### Exercise goal
Write out only the opening lines of the entries, through the line with "Memory.wf s) (hs0".

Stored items
* * * * * * *

theorem execLfint_wf {d a b o l s} (h : Memory.wf s) : wfOut (execLfint d a b o l s) := by
  unfold execLfint
  refine State.runWord_wf h (fun _ _ h1 => ?_)
  refine State.spanWord_wf h1 (fun _ h2 => ?_)
  dsimp only
  split
  · split <;> exact .next h2
  · refine State.stashNow_wf h2 (fun _ _ h3 => ?_)
    split <;> exact .next h3

theorem execLfz_wf {d a wr s} (h : Memory.wf s) : wfOut (execLfz d a wr s) := by
  unfold execLfz
  refine State.runWord_wf h (fun _ _ h1 => ?_)
  dsimp only
  split
  · exact State.gatherWord_wf h1 (fun _ _ h2 => .seam h2)
  · split
    · exact .trap h1
    · split
      · exact .seam h1
      · exact State.gatherWord_wf (State.fillCaches_wf h1) (fun _ _ h2 => .seam h2)

theorem execLfout_wf {d a b c z s} (h : Memory.wf s) : wfOut (execLfout d a b c z s) := by
  unfold execLfout
  refine State.runWord_wf h (fun _ _ h1 => ?_)
  dsimp only
  split
  · exact State.issueStores_wf h1 (fun _ h2 => .seam h2)
  · split
    · exact .trap h1
    · exact State.issueStores_wf (State.fillCaches_wf h1) (fun _ h2 => .seam h2)

theorem execQmerge_wf {d a b s} (h : Memory.wf s) : wfOut (execQmerge d a b s) := by
  unfold execQmerge
  refine State.runWord_wf h (fun _ _ h1 => ?_)
  refine State.spanWord_wf h1 (fun _ h2 => ?_)
  dsimp only
  split
  · exact .trap h2
  · refine State.stashNow_wf h2 (fun _ _ h3 => ?_)
    split
    · exact .seam h3
    · split
      · exact .seam h3
      · split <;> exact .seam h3

theorem State.meshWrite_wf {s s0 w d off l verts tris bits} (h : Memory.wf s) (hs0 : Memory.wf s0) :
    Eff.wf (s.meshWrite s0 w d off l verts tris bits) := by
  unfold State.meshWrite
  dsimp only
  split
  · exact .hold hs0
  · split
    next s1 e =>
      have h1 : Memory.wf s1 := (State.stashTakeAll_wf h).of_wait e
      exact .hold h1
    next _ s1 e =>
      have h1 : Memory.wf s1 := (State.stashTakeAll_wf h).of_fault e
      exact .trap h1
    next _ s1 e =>
      have h1 : Memory.wf s1 := (State.stashTakeAll_wf h).of_ok e
      split
      next s2 _ e =>
        have h2 : Memory.wf s2 := (State.stashTrap_wf h1).of_mk e
        exact .trap h2
      next s2 e =>
        have h2 : Memory.wf s2 := (State.stashTrap_wf h1).of_mk e
        refine .next ?_
        refine State.withRegs_wf ?_
        refine foldl_wf (fun _ _ h3 => ?_) _ _ h2
        exact State.stashPerform_wf h3

theorem execMshdec_wf {d a b s} (h : Memory.wf s) : wfOut (execMshdec d a b s) := by
  unfold execMshdec
  refine State.runWord_wf h (fun _ _ h1 => ?_)
  dsimp only
  split
  · refine State.gatherWord_wf h1 (fun _ _ h2 => ?_)
    split
    · split
      · exact .trap h2
      · exact State.gatherWord_wf (State.fillCaches_wf h2) (fun _ _ h3 => .hold h3)
    · exact .trap h2
    · exact State.meshWrite_wf h2 h1
  · split
    · exact .trap h1
    · split
      · exact .trap h1
      · split
        · exact .trap h1
        · split
          · exact .trap h1
          · exact State.gatherWord_wf (State.fillCaches_wf h1) (fun _ _ h2 => .hold h2)

/-! ### Machine/Sampler -/

theorem State.mendSampler_wf {s core line uid ctx} (h : Memory.wf s) : Memory.wf (s.mendSampler core line uid ctx) := by
  unfold State.mendSampler
  split
  · exact State.modCore_wf (State.mended_wf (State.errRecord_wf h))
  · exact h

theorem State.samplerPart_wf {s0 uid id k} (h : Memory.wf s0) : Memory.wf (s0.samplerPart uid id k) := by
  have hm {c : Bool} {core line ctx} :
      Memory.wf (if c then (s0.mendSampler core line uid ctx).handBack line else s0.mendSampler core line uid ctx) :=
    Memory.wf_ite (State.handBack_wf (State.mendSampler_wf h)) (State.mendSampler_wf h)
  unfold State.samplerPart
  dsimp only
  split
  · exact h
  · split
    · exact h
    · split
      · exact h
      · split
        · exact State.modTeam_wf (State.dramError_wf hm)
        · refine State.modTeam_wf (Memory.wf_ite ?_ (State.fillSectors_wf ?_))
          all_goals exact Memory.wf_ite (State.samplerKeep_wf hm) hm

theorem State.withImage_wf {s w va go} (h : Memory.wf s) (hgo : ∀ y0, Eff.wf (go y0)) : Eff.wf (s.withImage w va go) := by
  unfold State.withImage
  split
  · exact State.issueWord_wf h (fun _ h1 => .next h1)
  · split
    · exact .trap h
    · split
      · exact .trap h
      · split
        · exact .trap (State.dramError_wf h)
        · split
          · exact .trap h
          · exact hgo _

theorem State.issueSampler_wf {s w reqs lw} (h : Memory.wf s) : Eff.wf (s.issueSampler w reqs lw) := by
  unfold State.issueSampler
  split
  · exact State.issueWord_wf h (fun _ h1 => .next h1)
  · split
    · exact .trap h
    · exact State.issueWord_wf (State.fillCaches_wf h) (fun _ h1 => .next h1)

/-! ### Machine/Requests -/

theorem execStoreAtHome_wf {src s} (h : Memory.wf s) : wfOut (execStoreAtHome src s) := by
  unfold execStoreAtHome
  refine State.event_wf h (fun _ h1 => ?_)
  split
  · exact State.trackerHome_wf h1
  · exact State.copyLine_wf h1

theorem execLoadAtHome_wf {uid id k s} (h : Memory.wf s) : wfOut (execLoadAtHome uid id k s) := by
  unfold execLoadAtHome
  refine State.event_wf h (fun _ h1 => ?_)
  split
  · exact h1
  · split
    · exact State.stashPart_wf h1
    · exact State.samplerPart_wf h1
    · exact State.travPart_wf h1
    · exact State.travPart_wf h1
    · exact State.trgetPart_wf h1
    · exact State.partHome_wf h1

theorem execAtomicAtHome_wf {src s} (h : Memory.wf s) : wfOut (execAtomicAtHome src s) := by
  unfold execAtomicAtHome
  refine State.event_wf h (fun _ h1 => ?_)
  split
  · exact State.partHome_wf h1
  · exact State.trackerHome_wf h1

theorem execSamplerInvalidation_wf {wave core s} (h : Memory.wf s) : wfOut (execSamplerInvalidation wave core s) := by
  unfold execSamplerInvalidation
  refine State.event_wf h (fun _ h1 => ?_)
  split
  · exact h1
  · split <;> exact h1

theorem execInstructionCacheInvalidation_wf {wave core s} (h : Memory.wf s) : wfOut (execInstructionCacheInvalidation wave core s) := by
  unfold execInstructionCacheInvalidation
  refine State.event_wf h (fun _ h1 => ?_)
  split
  · exact h1
  · split
    · exact h1
    · split <;> exact h1

theorem execWatchReport_wf {id s} (h : Memory.wf s) : wfOut (execWatchReport id s) := by
  unfold execWatchReport
  refine State.event_wf h (fun _ h1 => ?_)
  split
  · exact h1
  · dsimp only
    split <;> exact h1

theorem State.afterCompletion_wf {s uid} (h : Memory.wf s) : Memory.wf (s.afterCompletion uid) := by
  unfold State.afterCompletion
  dsimp only
  split
  · exact h
  · split
    · exact State.afterSeam_wf h
    · split
      · exact h
      · exact State.afterSeam_wf (State.putTeam_wf (State.dropRequests_wf h))

theorem State.wordTrap_wf {s uid w cause detail lane addr aux cls} (h : Memory.wf s) :
    Memory.wf (s.wordTrap uid w cause detail lane addr aux cls) :=
  State.takeTrap_wf h

theorem State.teach_wf {s uid seq rs} (h : Memory.wf s) : Memory.wf (s.teach uid seq rs) := by
  unfold State.teach
  split <;> exact h

theorem State.mergeWord_wf {s uid w} (h : Memory.wf s) : Memory.wf (s.mergeWord uid w) := by
  unfold State.mergeWord
  split
  · refine State.teach_wf ?_
    refine foldl_wf (fun _ _ h1 => ?_) _ _ h
    exact State.acquire_wf h1
  · exact h

theorem State.completeWord_wf {s uid w seam} (h : Memory.wf s) : Memory.wf (s.completeWord uid w seam) := by
  unfold State.completeWord
  dsimp only
  split
  · exact State.putTeam_wf (State.mergeWord_wf h)
  · split
    · exact State.putTeam_wf (State.mergeWord_wf h)
    · exact State.afterCompletion_wf (State.putTeam_wf (State.mergeWord_wf h))

theorem State.completeLoad_wf {s uid w} (h : Memory.wf s) : Memory.wf (s.completeLoad uid w) := by
  unfold State.completeLoad
  split
  · exact h
  · split
    · exact State.wordTrap_wf h
    · exact State.completeWord_wf h

theorem State.completeWalk_wf {s uid w} (h : Memory.wf s) : Memory.wf (s.completeWalk uid w) := by
  unfold State.completeWalk
  split
  · exact h
  · dsimp only
    split
    · exact State.completeWord_wf h
    · exact State.wordTrap_wf h

theorem State.stopReport_wf {s uid w f} (h : Memory.wf s) : Memory.wf (s.stopReport uid w f) :=
  State.wordTrap_wf (State.modTeam_wf (State.clearStop_wf h))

* * * * * * *

### Task result
theorem execLfint_wf {d a b o l s} (h : Memory.wf s) : wfOut (execLfint d a b o l s) := by
  unfold execLfint
  refine State.runWord_wf h (fun _ _ h1 => ?_)
  refine State.spanWord_wf h1 (fun _ h2 => ?_)
  dsimp only
  split
  · split <;> exact .next h2
  · refine State.stashNow_wf h2 (fun _ _ h3 => ?_)
    split <;> exact .next h3

theorem execLfz_wf {d a wr s} (h : Memory.wf s) : wfOut (execLfz d a wr s) := by
  unfold execLfz
  refine State.runWord_wf h (fun _ _ h1 => ?_)
  dsimp only
  split
  · exact State.gatherWord_wf h1 (fun _ _ h2 => .seam h2)
  · split
    · exact .trap h1
    · split
      · exact .seam h1
      · exact State.gatherWord_wf (State.fillCaches_wf h1) (fun _ _ h2 => .seam h2)

theorem execLfout_wf {d a b c z s} (h : Memory.wf s) : wfOut (execLfout d a b c z s) := by
  unfold execLfout
  refine State.runWord_wf h (fun _ _ h1 => ?_)
  dsimp only
  split
  · exact State.issueStores_wf h1 (fun _ h2 => .seam h2)
  · split
    · exact .trap h1
    · exact State.issueStores_wf (State.fillCaches_wf h1) (fun _ h2 => .seam h2)

theorem execQmerge_wf {d a b s} (h : Memory.wf s) : wfOut (execQmerge d a b s) := by
  unfold execQmerge
  refine State.runWord_wf h (fun _ _ h1 => ?_)
  refine State.spanWord_wf h1 (fun _ h2 => ?_)
  dsimp only
  split
  · exact .trap h2
  · refine State.stashNow_wf h2 (fun _ _ h3 => ?_)
    split
    · exact .seam h3
    · split
      · exact .seam h3
      · split <;> exact .seam h3

theorem State.meshWrite_wf {s s0 w d off l verts tris bits} (h : Memory.wf s) (hs0 : Memory.wf s0) :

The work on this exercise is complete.